• TASK DESCRIPTION: Stop after the line that contains "c.th with x"; until then, restate each line of the entries word for word from the very first.
• • • •
/-- An index register's use (R141): the register and the stepped copy, or the failing index. -/
def stepIndex (w : Word) (regs : Nat) (src : Bool) : Except Nat (Nat × Word) :=
  let mode := (w.extractLsb' 28 2).toNat
  let step := (w.extractLsb' 24 4).toInt
  let index := (w.extractLsb' 16 8).toNat
  let limit := (w.extractLsb' 8 8).toNat
  let base := (w.extractLsb' 0 8).toNat
  let i := if mode = 2 ∧ src then (index + 255) % 256 else index
  if limit ≤ i ∨ regs ≤ base + i then .error i else
  let next : Nat := match mode with
    | 0 => truncI ((i : Int) + step) 8
    | 1 => (((i : Int) + step) % (limit : Int)).toNat
    | 2 => if src then i else (i + 1) % 256
    | _ => index
  .ok (base + i, (w &&& ~~~(0x00FF0000 : Word)) ||| BitVec.ofNat 32 (next * 65536))

/-- Resolves a register field as a source or as the destination (R139, R141). -/
def Ctx.resolve (c : Ctx) (f : RegField) (src : Bool) : Loc × Ctx :=
  let n := f.toNat
  if n < 112 then
    if n < c.th.regs then (.reg n, c) else (.none, c.loseWord)
  else if n < 116 then (.str (n - 112), c)
  else if n < 120 then (.none, c.loseWord)
  else
    let k := n - 120
    match stepIndex (c.th.x.getD k 0) c.th.regs src with
    | .ok (r, w) => (.reg r, { c with th := { c.th with x := c.th.x.set k w } })
    | .error i => (.none, c.lose .indexBound (BitVec.ofNat 64 (k * 256 + i)))

/-- Register n of the thread (R16, rd). -/
def Thread.reg (t : Thread) (n : Nat) : Word := t.v.getD n 0

/-- Writes register n (R16, wr). -/
def Thread.setReg (t : Thread) (n : Nat) (v : Word) : Thread := { t with v := t.v.set n v }

/-- The pair n:n+1 (R16, rdp). -/
def Thread.pair (t : Thread) (n : Nat) : Dword := t.reg (n + 1) ++ t.reg n

/-- Writes the pair n:n+1 (R16, wrp). -/
def Thread.setPair (t : Thread) (n : Nat) (v : Dword) : Thread :=
  (t.setReg n (v.extractLsb' 0 32)).setReg (n + 1) (v.extractLsb' 32 32)

/-- Reads a resolved 32-bit operand (R266). -/
def Ctx.rd (c : Ctx) : Loc → Word × Ctx
  | .none => (0, c)
  | .reg n => (c.th.reg n, c)
  | .str k => let r := c.popStream k (fun z => decide (z ≤ 4)); (BitVec.ofNat 32 r.1, r.2)

/-- Reads a resolved pair operand (R139, R266). -/
def Ctx.rdp (c : Ctx) : Loc → Dword × Ctx
  | .none => (0, c)
  | .reg n =>
    if n % 2 = 0 ∧ n + 1 < c.th.regs then (c.th.pair n, c) else (0, c.loseWord)
  | .str k => let r := c.popStream k (fun z => decide (z = 8)); (BitVec.ofNat 64 r.1, r.2)

/-- Resolves and reads a 32-bit source. -/
def src (f : RegField) : Issue Word := fun c =>
  let r := c.resolve f true
  r.2.rd r.1

/-- Resolves and reads a pair source. -/
def srcP (f : RegField) : Issue Dword := fun c =>
  let r := c.resolve f true
  r.2.rdp r.1

/-- The b operand: the OPI immediate where there is one, and the field must then be zero (R253, R266). -/
def srcB (f : RegField) : Issue Word := fun c =>
  match c.hs.opi with
  | some p =>
    (BitVec.ofInt 32 (c.hs.immS p.toNat 22), if f = 0 then c else c.raise .illegalInstruction (c.word.setWidth 64))
  | none => src f c

/-- Resolves a 32-bit destination, and checks that it can be written. -/
def dst (f : RegField) : Issue Loc := fun c =>
  let r := c.resolve f false
  match r.1 with
  | .str k => (r.1, r.2.checkAppend k (fun z => decide (z ≤ 4)))
  | _ => r

/-- Resolves a pair destination. -/
def dstP (f : RegField) : Issue Loc := fun c =>
  let r := c.resolve f false
  match r.1 with
  | .none => r
  | .reg n => if n % 2 = 0 ∧ n + 1 < r.2.th.regs then r else (.none, r.2.loseWord)
  | .str k => (r.1, r.2.checkAppend k (fun z => decide (z = 8)))

/-- Writes a resolved 32-bit destination (R16, wr). -/
def wr (l : Loc) (v : Word) : Issue Unit := modify (fun c =>
  match l with
  | .none => c
  | .reg n => { c with th := c.th.setReg n v }
  | .str k => c.append k v.toNat)

/-- Writes a resolved pair destination (R16, wrp). -/
def wrp (l : Loc) (v : Dword) : Issue Unit := modify (fun c =>
  match l with
  | .none => c
  | .reg n => { c with th := c.th.setPair n v }
  | .str k => c.append k v.toNat)

/-- Reads a 32-bit destination before it is written (R266). -/
def rdDst (l : Loc) : Issue Word := fun c => c.rd l

/-- Reads a pair destination before it is written (R266). -/
def rdDstP (l : Loc) : Issue Dword := fun c => c.rdp l

/-- Resolves the first register of a block of `k` registers, whose number is a multiple of `m` (R249). A stream
register cannot stand for a block. -/
def block (f : RegField) (m k : Nat) : Issue Nat := fun c =>
  let r := c.resolve f true
  match r.1 with
  | .reg n =>
    if n % m = 0 ∧ n + k ≤ r.2.th.regs then (n, r.2) else (0, r.2.loseWord)
  | .str _ => (0, r.2.loseWord)
  | .none => (0, r.2)

/-- Resolves a destination that a variable-latency result is bound to: the first of `k` registers, its number a multiple
of `m`, never a stream (R139). -/
def dstDeferred (f : RegField) (m k : Nat) : Issue Nat := fun c =>
  let r := c.resolve f false
  match r.1 with
  | .reg n =>
    if n % m = 0 ∧ n + k ≤ r.2.th.regs then (n, r.2) else (0, r.2.loseWord)
  | .str _ => (0, r.2.loseWord)
  | .none => (0, r.2)

/-- A working register. -/
def regOf (n : Nat) : Issue Word := fun c => (c.th.reg n, c)

/-- A working pair. -/
def pairOf (n : Nat) : Issue Dword := fun c => (c.th.pair n, c)

/-! ### Accesses -/

/-- The lowest number not used by the entries of a log (R152). -/
def freeIndex (log : List LogEntry) : Nat := ((List.range 16).find? (fun i => log.all (fun e => e.index != i))).getD 16

/-- Takes an operand-log entry for a variable-latency access (R152); a 17th access parks as if it carried W (R150). -/
def access (a : Access) : Issue Unit := modify (fun c =>
  if 16 ≤ (c.th.log.filter (fun e => decide (e.index < 16))).length then { c with hold := some (.marker true false) } else
  let e : LogEntry := { index := freeIndex c.th.log, stamp := c.s.stamp, issue := c.s.issue, word := c.word, hints := c.th.hints
                        kernel := c.th.kernel, access := a, state := .pending, fill := true }
  { c with th := { c.th with log := c.th.log ++ [e] }, s := { c.s with stamp := c.s.stamp + 1 } })

/-! ### Retirement -/

/-- A retired instruction: the pc moves, nret counts it, its hints are used up (R146, R247). -/
def Thread.retire (t : Thread) (npc : Addr) : Thread :=
  { t with pc := npc, nret := t.nret + 1, hints := [], wait := .run }

/-- The boundary after an issue: a step trap under D (R219 step 7, R222) once the accesses are committed. -/
def State.afterIssue (s : State) (id : ThreadId) (stepping : Bool) : State :=
  if !stepping then s else
  match s.thread? id with
  | none => s
  | some t =>
    if !t.live then s
    else if t.log = [] then s.trap id t 0x11 0xFFFFFFFF
    else s.setThread id { t with wait := .stepTrap }

/-- The device after an instruction that retires, with the step trap that follows it under D. -/
def Ctx.retired (c : Ctx) (stepping : Bool) : State :=
  (c.s.setThread c.id (c.th.retire c.npc)).afterIssue c.id stepping

/-- The device as the instruction takes its own fault. -/
def Ctx.faulting (c : Ctx) (s : State) : State :=
  match c.onFault with
  | some f => f s
  | none => s

/-- Ends an instruction that has no fault: parked, or retired with what follows it. -/
def Ctx.finish (c : Ctx) (stepping : Bool) : State :=
  match c.park with
  | some w => c.s.setThread c.id { c.th with wait := w }
  | none =>
    match c.late with
    | some (cause, tval) => (c.s.setThread c.id (c.th.retire c.npc)).trap c.id (c.th.retire c.npc) cause.code tval
    | none => c.retired stepping

/-- Runs an instruction's description and ends it: a wait for a stream element (R144), its own fault (R155, R219 step 5), a stall, a wait
before it issues, or its effect. One with a fault of its own leaves every stream as it was, of whatever major it is (R142, R267; DESIGN
CHOICE for majors above 0x19, where R17 would let a stream that was read stand advanced: log entry 102). One whose fault acts on others is
judged anew after its commit. -/
def State.runBody (s : State) (id : ThreadId) (th : Thread) (word : Word) (acc : Accepts) (body : Issue Unit)
    (post : State → State) : State :=
  let c := (body (Ctx.start s id th word acc)).2
  if c.starve then (match c.miss with
    | some (k, a) => s.streamBatch id k a 1
    | none => s).setThread id th else
  match c.flag with
  | some (cause, tval) =>
    let s := c.always s
    if th.log ≠ [] then s.setThread id { th with wait := if c.onFault.isSome then .marker true true else .fault cause tval }
    else (s.deliver id th).getD ((c.faulting s).trap id th cause.code tval)
  | none =>
    if c.stall then (c.always s).setThread id th else
    match c.hold with
    | some w => s.setThread id { th with wait := w }
    | none =>
      match c.late, s.deliver id th with
      | some _, some r => r
      | _, _ => post (c.finish th.stepping)

/-- The thread can issue the instruction at its pc. -/
def Wait.issues : Wait → Bool
  | .run => true
  | .committed => true
  | .leaving => true
  | _ => false

/-- The word is an `exit` (R256, R299). -/
def exitWord (word : Word) : Bool := decide (word.extractLsb' 20 11 = 0x3E1#11)

/-- A pending cause is delivered before the instruction issues: at one with W or at an `exit` (R218, R219). -/
def State.delivers (s : State) (id : ThreadId) (th : Thread) (word : Word) : Bool :=
  (word.msb || exitWord word) && (s.deliver id th).isSome

/-- The thread as it issues the instruction at its pc, or none where it does not: a switch marker or switch point waits until
its accesses are committed (R148), and a pending cause is delivered first (R219). The marker orders the loads before it (R191). -/
def State.issuing (s : State) (id : ThreadId) (th : Thread) (word : Word) (sw : Bool) : Option Thread :=
  match th.wait with
  | .run =>
    if word.msb || sw || th.stepping then
      (if th.log.isEmpty && !s.delivers id th word then some { th.ordered with wait := if exitWord word then .leaving else .committed }
        else none)
    else some th
  | .committed => some th
  | .leaving => some th
  | _ => none

/-- A thread reaches an instruction (R219): it parks until its accesses are committed, takes a pending cause, or issues. -/
def State.reach (s : State) (id : ThreadId) (th : Thread) (word : Word) (sw : Bool) (acc : Accepts) (body : Issue Unit)
    (post : State → State) : State :=
  match s.issuing id th word sw with
  | some v => s.runBody id v word acc body post
  | none =>
    if th.wait ≠ .run then s
    else if th.log ≠ [] then s.setThread id { th with wait := .marker (word.msb || exitWord word) (exitWord word) }
    else (s.deliver id th).getD s

/-- The meaning of an instruction word for the thread `cur`: no thread is the model's one fault. -/
def issue (word : Word) (sw : Bool) (acc : Accepts) (body : Issue Unit) (post : State → State) (s : State) :
    Host.Outcome State Fault Refusal :=
  match s.thread? s.cur with
  | none => .fault .noThread
  | some th => .next (s.reach s.cur th word sw acc body post)

/-- An instruction that is no switch point and does nothing after it retires. -/
def plain (word : Word) (acc : Accepts) (body : Issue Unit) (s : State) : Host.Outcome State Fault Refusal :=
  issue word false acc body id s

/-- A member of the sub-group of a debugger's step has stepped (R225): it has retired an instruction, trapped or
stopped. -/
def Thread.stepped (t : Thread) (nret : Dword) (pc : Addr) (traps : Nat) : Bool :=
  t.hints.isEmpty && (decide (t.nret ≠ nret) || decide (t.pc ≠ pc) || decide (t.traps ≠ traps) || !t.live || decide (t.wait = .stopped))

/-- A debugger's step lets this thread issue (R225). -/
def State.stepsNow (s : State) (id : ThreadId) (t : Thread) : Bool :=
  decide (s.dbg.target = some id.group) && s.dbg.busy
    && s.dbg.stepping.any (fun m => m.1 == id.mem && !t.stepped m.2.1 m.2.2.1 m.2.2.2)

/-- A parked thread stays where it is though its wait is over: its group is halted and no step lets it go on (R224), or the device has
stopped it (R122). -/
def State.staysPut (s : State) (id : ThreadId) (t : Thread) : Bool :=
  s.cut.units.contains (.thread id) || ((match s.group? id.group with
    | some g => g.halted
    | none => false) && !s.stepsNow id t)

/-- Retires the instruction at which a thread was parked (R247). -/
def State.release (s : State) (id : ThreadId) (t : Thread) : State := (s.setThread id (t.retire (t.pc + 4))).afterIssue id t.stepping

/-- A wait that begins again from the start where a stop has taken its thread (R319). -/
def Wait.restarts : Wait → Bool
  | .fence _ _ => true
  | .drain => true
  | .pflush _ _ _ _ => true
  | .counter _ _ _ => true
  | _ => false

/-- Ends a wait of a parked thread: its instruction retires, at once or when the thread may go on (R122, R224). One that stays put begins
such an instruction again instead where R319 says so, or where hints apply to it, for a boundary lies before them (R151, R254). -/
def State.complete (s : State) (id : ThreadId) : State :=
  match s.thread? id with
  | none => s
  | some t =>
    if !s.staysPut id t then s.release id t
    else if t.wait.restarts || !t.hints.isEmpty then s else s.setThread id { t with wait := .done }

end Sys2Proof.Machine
end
• • • •
• ANSWER BOX:
/-- An index register's use (R141): the register and the stepped copy, or the failing index. -/
def stepIndex (w : Word) (regs : Nat) (src : Bool) : Except Nat (Nat × Word) :=
  let mode := (w.extractLsb' 28 2).toNat
  let step := (w.extractLsb' 24 4).toInt
  let index := (w.extractLsb' 16 8).toNat
  let limit := (w.extractLsb' 8 8).toNat
  let base := (w.extractLsb' 0 8).toNat
  let i := if mode = 2 ∧ src then (index + 255) % 256 else index
  if limit ≤ i ∨ regs ≤ base + i then .error i else
  let next : Nat := match mode with
    | 0 => truncI ((i : Int) + step) 8
    | 1 => (((i : Int) + step) % (limit : Int)).toNat
    | 2 => if src then i else (i + 1) % 256
    | _ => index
  .ok (base + i, (w &&& ~~~(0x00FF0000 : Word)) ||| BitVec.ofNat 32 (next * 65536))

/-- Resolves a register field as a source or as the destination (R139, R141). -/
def Ctx.resolve (c : Ctx) (f : RegField) (src : Bool) : Loc × Ctx :=
  let n := f.toNat
  if n < 112 then
    if n < c.th.regs then (.reg n, c) else (.none, c.loseWord)
  else if n < 116 then (.str (n - 112), c)
  else if n < 120 then (.none, c.loseWord)
  else
    let k := n - 120
    match stepIndex (c.th.x.getD k 0) c.th.regs src with
    | .ok (r, w) => (.reg r, { c with th := { c.th with x := c.th.x.set k w } })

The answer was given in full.